» **What you should do**
Only an exact retyping of all the entries counts as an answer.

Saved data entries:
-- ==== Sys2Proof/Laws/PerInstr.lean ====
section
/-! SUPPORT. Facts about every command as syntax, one lemma per constructor. -/

namespace Sys2Proof.Laws

/-- The word of a well-formed command has the match value of its row under the row's mask, and the decoder reads the
command back from it (R114, R119). -/
def EncodesToItsRow.Statement (i : Instr) : Prop :=
  WellFormed i = true → encode i &&& rowMask i = rowMatch i ∧ decode (encode i) = .ok i

theorem EncodesToItsRow.nop : EncodesToItsRow.Statement .nop := fun _ => ⟨by decide, by decide⟩

theorem EncodesToItsRow.clrerr : EncodesToItsRow.Statement .clrerr := fun _ => ⟨by decide, by decide⟩

theorem EncodesToItsRow.sreset : EncodesToItsRow.Statement .sreset := fun _ => ⟨by decide, by decide⟩

theorem EncodesToItsRow.prbs : EncodesToItsRow.Statement .prbs := fun _ => ⟨by decide, by decide⟩

theorem EncodesToItsRow.brep : EncodesToItsRow.Statement .brep := fun _ => ⟨by decide, by decide⟩

theorem EncodesToItsRow.cmclr : EncodesToItsRow.Statement .cmclr := fun _ => ⟨by decide, by decide⟩

theorem EncodesToItsRow.cmdef : EncodesToItsRow.Statement .cmdef := fun _ => ⟨by decide, by decide⟩

theorem EncodesToItsRow.map : EncodesToItsRow.Statement .map := fun _ => ⟨by decide, by decide⟩

theorem EncodesToItsRow.cext : EncodesToItsRow.Statement .cext := fun _ => ⟨by decide, by decide⟩

theorem EncodesToItsRow.zstuff : EncodesToItsRow.Statement .zstuff := fun _ => ⟨by decide, by decide⟩

theorem EncodesToItsRow.fgen : EncodesToItsRow.Statement .fgen := fun _ => ⟨by decide, by decide⟩

theorem EncodesToItsRow.conv : EncodesToItsRow.Statement .conv := fun _ => ⟨by decide, by decide⟩

theorem EncodesToItsRow.trim : EncodesToItsRow.Statement .trim := fun _ => ⟨by decide, by decide⟩

theorem EncodesToItsRow.norm : EncodesToItsRow.Statement .norm := fun _ => ⟨by decide, by decide⟩

theorem EncodesToItsRow.digmod (d : Bool) : EncodesToItsRow.Statement (.digmod d) := by
  cases d <;> exact fun _ => ⟨by decide, by decide⟩

/-- The fields of a format M word (R111). -/
theorem formatM_fields (mode : BitVec 16) :
    (0x3000#16 ++ mode : BitVec (16 + 16)).extractLsb' 24 8 = 0x30#8 ∧
    (0x3000#16 ++ mode : BitVec (16 + 16)).extractLsb' 16 8 = 0#8 ∧
    (0x3000#16 ++ mode : BitVec (16 + 16)).extractLsb' 0 16 = mode ∧
    (0x3000#16 ++ mode : BitVec (16 + 16)) &&& 0xFFFF0000#(16 + 16) = 0x30000000#(16 + 16) := by
  refine ⟨?_, ?_, ?_, ?_⟩ <;> ext i hi
  · rw [BitVec.getElem_extractLsb', BitVec.getLsbD_append]
    interval_cases i <;> simp
  · rw [BitVec.getElem_extractLsb', BitVec.getLsbD_append]
    interval_cases i <;> simp
  · rw [BitVec.getElem_extractLsb', BitVec.getLsbD_append]
    interval_cases i <;> simp [BitVec.getLsbD_eq_getElem]
  · rw [BitVec.getElem_and, BitVec.getElem_append]
    interval_cases i <;> simp

theorem EncodesToItsRow.pmode (mode : BitVec 16) : EncodesToItsRow.Statement (.pmode mode) := by
  obtain ⟨hop, hzero, himm, hmask⟩ := formatM_fields mode
  have hop' : opcodeOf (encode (.pmode mode)) = 0x30#8 := hop
  have hzero' : (encode (.pmode mode)).extractLsb' 16 8 = 0#8 := hzero
  have himm' : (encode (.pmode mode)).extractLsb' 0 16 = mode := himm
  refine fun _ => ⟨hmask, ?_⟩
  simp [decode, hop', formatM, hzero', himm']

theorem EncodesToItsRow.ilv : EncodesToItsRow.Statement .ilv := fun _ => ⟨by decide, by decide⟩

theorem EncodesToItsRow.vq (src order : BitVec 2) : EncodesToItsRow.Statement (.vq src order) := by
  unfold EncodesToItsRow.Statement
  revert src order
  decide

theorem EncodesToItsRow.pdwenc : EncodesToItsRow.Statement .pdwenc := fun _ => ⟨by decide, by decide⟩

theorem EncodesToItsRow.pdwclr : EncodesToItsRow.Statement .pdwclr := fun _ => ⟨by decide, by decide⟩

theorem EncodesToItsRow.pdwasm : EncodesToItsRow.Statement .pdwasm := fun _ => ⟨by decide, by decide⟩

end Sys2Proof.Laws
end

» **Exercise response**
-- ==== Sys2Proof/Laws/PerInstr.lean ====
section
/-! SUPPORT. Facts about every command as syntax, one lemma per constructor. -/

namespace Sys2Proof.Laws

/-- The word of a well-formed command has the match value of its row under the row's mask, and the decoder reads the
command back from it (R114, R119). -/
def EncodesToItsRow.Statement (i : Instr) : Prop :=
  WellFormed i = true → encode i &&& rowMask i = rowMatch i ∧ decode (encode i) = .ok i

theorem EncodesToItsRow.nop : EncodesToItsRow.Statement .nop := fun _ => ⟨by decide, by decide⟩

theorem EncodesToItsRow.clrerr : EncodesToItsRow.Statement .clrerr := fun _ => ⟨by decide, by decide⟩

theorem EncodesToItsRow.sreset : EncodesToItsRow.Statement .sreset := fun _ => ⟨by decide, by decide⟩

theorem EncodesToItsRow.prbs : EncodesToItsRow.Statement .prbs := fun _ => ⟨by decide, by decide⟩

theorem EncodesToItsRow.brep : EncodesToItsRow.Statement .brep := fun _ => ⟨by decide, by decide⟩

theorem EncodesToItsRow.cmclr : EncodesToItsRow.Statement .cmclr := fun _ => ⟨by decide, by decide⟩

theorem EncodesToItsRow.cmdef : EncodesToItsRow.Statement .cmdef := fun _ => ⟨by decide, by decide⟩

theorem EncodesToItsRow.map : EncodesToItsRow.Statement .map := fun _ => ⟨by decide, by decide⟩

theorem EncodesToItsRow.cext : EncodesToItsRow.Statement .cext := fun _ => ⟨by decide, by decide⟩

theorem EncodesToItsRow.zstuff : EncodesToItsRow.Statement .zstuff := fun _ => ⟨by decide, by decide⟩

theorem EncodesToItsRow.fgen : EncodesToItsRow.Statement .fgen := fun _ => ⟨by decide, by decide⟩

theorem EncodesToItsRow.conv : EncodesToItsRow.Statement .conv := fun _ => ⟨by decide, by decide⟩

theorem EncodesToItsRow.trim : EncodesToItsRow.Statement .trim := fun _ => ⟨by decide, by decide⟩

theorem EncodesToItsRow.norm : EncodesToItsRow.Statement .norm := fun _ => ⟨by decide, by decide⟩

theorem EncodesToItsRow.digmod (d : Bool) : EncodesToItsRow.Statement (.digmod d) := by
  cases d <;> exact fun _ => ⟨by decide, by decide⟩

/-- The fields of a format M word (R111). -/
theorem formatM_fields (mode : BitVec 16) :
    (0x3000#16 ++ mode : BitVec (16 + 16)).extractLsb' 24 8 = 0x30#8 ∧
    (0x3000#16 ++ mode : BitVec (16 + 16)).extractLsb' 16 8 = 0#8 ∧
    (0x3000#16 ++ mode : BitVec (16 + 16)).extractLsb' 0 16 = mode ∧
    (0x3000#16 ++ mode : BitVec (16 + 16)) &&& 0xFFFF0000#(16 + 16) = 0x30000000#(16 + 16) := by
  refine ⟨?_, ?_, ?_, ?_⟩ <;> ext i hi
  · rw [BitVec.getElem_extractLsb', BitVec.getLsbD_append]
    interval_cases i <;> simp
  · rw [BitVec.getElem_extractLsb', BitVec.getLsbD_append]
    interval_cases i <;> simp
  · rw [BitVec.getElem_extractLsb', BitVec.getLsbD_append]
    interval_cases i <;> simp [BitVec.getLsbD_eq_getElem]
  · rw [BitVec.getElem_and, BitVec.getElem_append]
    interval_cases i <;> simp

theorem EncodesToItsRow.pmode (mode : BitVec 16) : EncodesToItsRow.Statement (.pmode mode) := by
  obtain ⟨hop, hzero, himm, hmask⟩ := formatM_fields mode
  have hop' : opcodeOf (encode (.pmode mode)) = 0x30#8 := hop
  have hzero' : (encode (.pmode mode)).extractLsb' 16 8 = 0#8 := hzero
  have himm' : (encode (.pmode mode)).extractLsb' 0 16 = mode := himm
  refine fun _ => ⟨hmask, ?_⟩
  simp [decode, hop', formatM, hzero', himm']

theorem EncodesToItsRow.ilv : EncodesToItsRow.Statement .ilv := fun _ => ⟨by decide, by decide⟩

theorem EncodesToItsRow.vq (src order : BitVec 2) : EncodesToItsRow.Statement (.vq src order) := by
  unfold EncodesToItsRow.Statement
  revert src order
  decide

theorem EncodesToItsRow.pdwenc : EncodesToItsRow.Statement .pdwenc := fun _ => ⟨by decide, by decide⟩

theorem EncodesToItsRow.pdwclr : EncodesToItsRow.Statement .pdwclr := fun _ => ⟨by decide, by decide⟩

theorem EncodesToItsRow.pdwasm : EncodesToItsRow.Statement .pdwasm := fun _ => ⟨by decide, by decide⟩

end Sys2Proof.Laws
end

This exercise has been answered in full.